If bonding spaces are not enough, what is going to connect us? Bridging spaces.
These are spaces intentionally designed to bring people together across difference, sector, perspectives, and lived experience. With the mission not to erase disagreement, but to create the conditions to work through it.
Martín Carcasson, a CSU professor and a partner in CiviCO’s work, has been clear about the idea that communities need more bridging institutions. Without them, we lose trust, we lose collaboration, and we lose our ability to make progress on the issues that matter most. I strongly recommend you read his blog here.
OK, D.J. the bridge needs to be built…so what? Because, we all know, bridging does not just happen. It requires design, facilitation, shared expectations, and a willingness to choose curiosity over certainty.
Right now, that kind of infrastructure is missing from the landscape.
We have networking events. We can go to conferences. We have spaces to exchange ideas. But, we have very few spaces designed to do something harder: Build trust across difference while working on real challenges, together.
This gap is not theoretical. It shows up in real people, making real decisions about their lives and their communities.
I’ll give you an example of this gap showing up in someone I’ve met in my work at CiviCO, and who continues to ask big questions.
Jack is 28. He has a great job and getting raises and promotions as planned. From the outside, everything is on track. He and his wife always assumed they would move back home to Cincinnati when they had kids. Colorado has been an amazing place for adventure, but is it where you build a life? Is it where you raise a family?
Jack works in commercial real estate, but he has a growing pull toward something more. He keeps asking questions about housing in Denver: What does it mean to invest here? What does it mean to invest in others? How do you contribute to something like affordable housing in a way that actually matters?
And maybe the most important question: Who do you ask for support when you want to do big, civic things?
Without a community of people who care about this state and are wrestling with the same challenges, it’s hard to imagine where to even start.
The more Jack and his wife continue to talk, they are clear that Colorado is home. They want to stay. They want to help.
We need spaces where that can happen.
Spaces where people like Jack can wrestle with big questions alongside others. Spaces where choosing to invest in Colorado feels possible, not isolating. Spaces where impact is not just a word, but something you can define, shape, and pursue together.

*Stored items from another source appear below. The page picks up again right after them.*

-- ==== Sys2Proof/WellFormed.lean ====
section
/-! DEFINITION. Well-formed commands: operands the feed line and the pins can carry (R178, R179). Values the owners then
refuse by range are well formed. -/

namespace Sys2Proof

/-- A number of one octet. -/
def fitsOctet (n : Nat) : Bool := decide (n < 256)

/-- A number of two octets. -/
def fitsPair (n : Nat) : Bool := decide (n < 65536)

/-- A two's complement number of two octets. -/
def fitsSigned (i : Int) : Bool := decide (-32768 ≤ i) && decide (i ≤ 32767)

/-- A value that may be absent. -/
def fitsIf {α : Type} (f : α → Bool) : Option α → Bool
  | none => true
  | some a => f a

/-- A text or list whose count is one octet. -/
def countFits {α : Type} (l : List α) : Bool := decide (l.length < 256)

/-- A list of stop indices. -/
def indicesFit (l : List Nat) : Bool := countFits l && l.all fitsOctet

/-- The parameters of POST SERVICE. -/
def PostFields.fits (f : PostFields) : Bool :=
  fitsPair f.key && fitsSigned f.scheduled && fitsOctet f.state && countFits f.platform && fitsPair f.destination
    && fitsIf fitsSigned f.delay && fitsIf fitsPair f.via && countFits f.stops
    && f.stops.all (fun st => fitsPair st.place) && fitsIf fitsOctet f.train

/-- The parameters of AMEND SERVICE. -/
def AmendFields.fits (f : AmendFields) : Bool :=
  fitsPair f.key && fitsIf fitsSigned f.delay && fitsIf fitsOctet f.state && fitsIf countFits f.platform
    && fitsIf fitsOctet f.train && fitsIf indicesFit f.skip && fitsIf indicesFit f.restore

/-- The parameters of WRITE PLACE. -/
def WriteFields.fits (f : WriteFields) : Bool :=
  fitsPair f.place && countFits f.entry.full && fitsIf countFits f.entry.short && decide (f.entry.code.length = 3)

/-- The parameters of SET BANNER. -/
def BannerFields.fits (f : BannerFields) : Bool :=
  countFits f.text && fitsPair f.duration

/-- The parameters of SET BOARD. -/
def BoardFields.fits (f : BoardFields) : Bool :=
  fitsIf (fun l => countFits l && l.all countFits) f.filter
    && fitsIf fitsPair f.origin && fitsIf fitsPair f.horizon
    && fitsIf fitsOctet f.sweepLength && fitsIf fitsOctet f.holdover && fitsIf fitsOctet f.holdLimit
    && fitsIf fitsOctet f.countdown && fitsIf fitsOctet f.lateThreshold && fitsIf fitsOctet f.grace
    && fitsIf fitsOctet f.dwell && fitsIf fitsOctet f.scrollRate && fitsIf fitsOctet f.scrollPause
    && fitsIf fitsOctet f.alignWindow

/-- Whether a command's operands are within what carries them. -/
def wellFormed : Instr → Bool
  | .feedOctet _ => true
  | .missingOctet => true
  | .overheadRecord _ _ _ _ _ => true
  | .minuteEvent => true
  | .feedLapsed => true
  | .postService _ f => f.fits
  | .amendService _ f => f.fits
  | .retireService _ key => fitsPair key
  | .clearBoard _ => true
  | .readService _ key => fitsPair key
  | .sweepWindowExpiry => true
  | .writePlace _ f => f.fits
  | .writeComplete _ => true
  | .eraseSector _ sector => fitsOctet sector
  | .gatherWindowExpiry => true
  | .sectorEraseComplete => true
  | .suspendErase _ => true
  | .suspensionComplete => true
  | .resumeErase _ => true
  | .lockSectors _ _ => true
  | .freeSectors _ _ => true
  | .lockChangeComplete => true
  | .readPlace _ place => fitsPair place
  | .scanEnd => true
  | .holdBoard _ => true
  | .releaseBoard _ => true
  | .holdLapse => true
  | .setBanner _ f => f.fits
  | .clearBanner _ => true
  | .bannerExpiry => true
  | .setBoard _ f => f.fits
  | .restart => true
  | .readBoard _ => true
  | .tableJobComplete => true
  | .clockJobComplete => true
  | .callingStepComplete => true
  | .bannerComposeComplete => true
  | .bannerStepComplete => true
  | .scrollPauseExpiry _ => true
  | .scrollStepDue _ => true
  | .refresh => true
  | .shiftComplete => true
  | .returnOctet => true
  | .staffKeyInputChange _ => true
  | .staffKeyDebounced => true
  | .powerOn => true
  | .resetLineAssert => true
  | .resetRelease _ _ => true

end Sys2Proof
end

Because the questions Jack is asking are the ones many people are quietly carrying.
This is why we are launching Impact Forum.

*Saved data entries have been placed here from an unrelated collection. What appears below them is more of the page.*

-- ==== Sys2Proof/Laws/Settle.lean ====
section
/-! SUPPORT. What the arbiter's part of an event does: `settle` takes at most one line out of the dirty line set, and only for a
TABLE job granted to an idle arbiter; it moves the operation state at most one step, as the paint suspend request asks. -/

namespace Sys2Proof.Machine

/-! ### What judging the request leaves of the Paint Engine -/

@[simp] theorem directoryRaise_paint (s : State) : (directoryRaise s).paint = s.paint := by
  unfold directoryRaise; split <;> [split <;> simp; rfl]

@[simp] theorem directoryWithdraw_paint (s : State) : (directoryWithdraw s).paint = s.paint := by
  unfold directoryWithdraw startErasing; split <;> simp

@[simp] theorem judgeRequest_dirty (s : State) : (judgeRequest s).paint.dirty = s.paint.dirty := by
  unfold judgeRequest; dsimp only; split <;> split <;> simp [reportBanks]

@[simp] theorem judgeRequest_job (s : State) : (judgeRequest s).paint.job = s.paint.job := by
  unfold judgeRequest; dsimp only; split <;> split <;> simp [reportBanks]

@[simp] theorem judgeRequest_lastGranted (s : State) : (judgeRequest s).paint.lastGranted = s.paint.lastGranted := by
  unfold judgeRequest; dsimp only; split <;> split <;> simp [reportBanks]

@[simp] theorem judgeRequest_callingStep (s : State) : (judgeRequest s).paint.callingStep = s.paint.callingStep := by
  unfold judgeRequest; dsimp only; split <;> split <;> simp [reportBanks]

@[simp] theorem judgeRequest_clockRequest (s : State) :
    (judgeRequest s).paint.clockRequest = s.paint.clockRequest := by
  unfold judgeRequest; dsimp only; split <;> split <;> simp [reportBanks]

@[simp] theorem judgeRequest_bannerCompose (s : State) :
    (judgeRequest s).paint.bannerCompose = s.paint.bannerCompose := by
  unfold judgeRequest; dsimp only; split <;> split <;> simp [reportBanks]

@[simp] theorem judgeRequest_bannerStep (s : State) : (judgeRequest s).paint.bannerStep = s.paint.bannerStep := by
  unfold judgeRequest; dsimp only; split <;> split <;> simp [reportBanks]

/-! ### A busy arbiter -/

/-- A BUSY arbiter decides nothing (R128). -/
theorem decideGrant_busy {s : State} (h : s.paint.job ≠ none) : decideGrant s = s := by
  unfold decideGrant; split
  · rfl
  · contradiction

/-- While a job runs, the end of an event leaves the dirty line set, the requests and the arbiter (R128). -/
theorem settle_busy {s : State} (h : s.paint.job ≠ none) :
    (settle s).paint.dirty = s.paint.dirty ∧ (settle s).paint.job = s.paint.job ∧
      (settle s).paint.lastGranted = s.paint.lastGranted ∧ (settle s).paint.callingStep = s.paint.callingStep ∧
      (settle s).paint.clockRequest = s.paint.clockRequest ∧
      (settle s).paint.bannerCompose = s.paint.bannerCompose ∧ (settle s).paint.bannerStep = s.paint.bannerStep := by
  have hj : (judgeRequest s).paint.job ≠ none := by simpa using h
  simp [settle, decideGrant_busy hj]

/-! ### A grant -/

/-- What a grant makes of the dirty line set (R131). -/
theorem grant_dirty (slot : Slot) (s : State) :
    (grant slot s).paint.dirty = s.paint.dirty ∨
      ∃ line out, (grant slot s).paint.job = some (.table line out) ∧
        (grant slot s).paint.dirty = s.paint.dirty.filter (fun n => n != line) := by
  cases slot with
  | table =>
    simp only [grant, busyWith]
    split
    · next line _ => exact .inr ⟨line, _, rfl, rfl⟩
    · exact .inl rfl
  | scroll => exact .inl rfl
  | clock => exact .inl rfl
  | banner => left; simp only [grant, busyWith]; split <;> rfl

/-- What the end of an event makes of the dirty line set (R126, R131). -/
theorem settle_dirty (s : State) :
    (settle s).paint.dirty = s.paint.dirty ∨
      (s.paint.job = none ∧ ∃ line out, (settle s).paint.job = some (.table line out) ∧
        (settle s).paint.dirty = s.paint.dirty.filter (fun n => n != line)) := by
  by_cases h : s.paint.job = none
  · have hj : (judgeRequest s).paint.job = none := by simpa using h
    have hd : (decideGrant (judgeRequest s)).paint.dirty = s.paint.dirty ∨
        ∃ line out, (decideGrant (judgeRequest s)).paint.job = some (.table line out) ∧
          (decideGrant (judgeRequest s)).paint.dirty = s.paint.dirty.filter (fun n => n != line) := by
      unfold decideGrant
      rw [hj]
      dsimp only
      split
      · next slot _ => simpa using grant_dirty slot (judgeRequest s)
      · simp
    simpa [settle, h] using hd
  · exact .inl (settle_busy h).1

/-- An event that marks lines (R126): what holds of the dirty line set before the arbiter's part holds after it as `Marked`. -/
theorem settle_marked {lines : List Nat} {s s' : State} (hj : s'.paint.job = none → s.paint.job = none)
    (h : ∀ n, n ∈ s'.paint.dirty ↔ n ∈ lines ∨ n ∈ s.paint.dirty) : Marked lines s (settle s') := by
  rcases settle_dirty s' with hd | ⟨hn, line, out, ht, hd⟩
  · exact .inl (fun n => by rw [hd, h])
  · exact .inr ⟨hj hn, line, out, ht, fun n => by rw [hd, List.mem_filter, h]; simp⟩

/-! ### The operation state -/

theorem directoryRaise_op (s : State) :
    (directoryRaise s).dir.op = s.dir.op ∨
      ∃ e c, s.dir.op = .erasing e c ∧ (directoryRaise s).dir.op = .suspending e c .paint [] := by
  unfold directoryRaise
  split
  · next e c h =>
    split
    · exact .inr ⟨e, c, h, rfl⟩
    · exact .inl rfl
  · exact .inl rfl

theorem directoryWithdraw_op (s : State) :
    (directoryWithdraw s).dir.op = s.dir.op ∨
      ∃ e c, s.dir.op = .suspended e c .paint ∧ (directoryWithdraw s).dir.op = .erasing e { c with begun := true } := by
  unfold directoryWithdraw startErasing
  split
  · next e c h => exact .inr ⟨e, c, h, rfl⟩
  · exact .inl rfl

@[simp] theorem reportBanks_eq_dir (s : State) : (reportBanks s).dir = s.dir := rfl

/-- In an operation state the request does not act on, the end of an event leaves the directory as it was (R87). -/
theorem judgeRequest_dir {s : State} (he : ∀ e c, s.dir.op ≠ .erasing e c)
    (hs : ∀ e c, s.dir.op ≠ .suspended e c .paint) : (judgeRequest s).dir = s.dir := by
  unfold judgeRequest
  dsimp only
  split
  · split
    · simp only [reportBanks_eq_dir]
      unfold directoryWithdraw
      split
      · next e c h => exact absurd h (hs e c)
      · rfl
    · rfl
  · split
    · simp only [reportBanks_eq_dir]
      unfold directoryRaise
      split
      · next e c h => exact absurd h (he e c)
      · rfl
    · rfl

@[simp] theorem grant_dir (slot : Slot) (s : State) : (grant slot s).dir = s.dir := by
  cases slot <;> simp only [grant, busyWith] <;> (try split) <;> rfl

@[simp] theorem decideGrant_dir (s : State) : (decideGrant s).dir = s.dir := by
  unfold decideGrant; split
  · rfl
  · split
    · exact grant_dir _ _
    · rfl

/-- The end of an event leaves the directory alone in every operation state but ERASING and SUSPENDED with cause PAINT
(R87). -/
theorem settle_dir {s : State} (he : ∀ e c, s.dir.op ≠ .erasing e c) (hs : ∀ e c, s.dir.op ≠ .suspended e c .paint) :
    (settle s).dir = s.dir := by
  have h1 := judgeRequest_dir he hs
  unfold settle
  rw [judgeRequest_dir (by simpa [h1] using he) (by simpa [h1] using hs)]
  simp [h1]

end Sys2Proof.Machine
end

Impact Forum is designed to be a bridging space for leaders across Colorado. A place where people from different sectors, backgrounds, and perspectives can come together not just to connect, but to work. To think. To challenge each other. To grow.
It is for people who care about this state. Who want to do more than succeed individually. Who are asking how their work connects to something larger.
Inside Impact Forum, the goal is not agreement, it’s capacity.
The capacity to listen before reacting.
To stay grounded in purpose.
To navigate tension without shutting down.
To build trust with people who see the world differently.
If we want a stronger Colorado that is more connected, more collaborative, and more capable of tackling our toughest challenges, then we need more people who can do that.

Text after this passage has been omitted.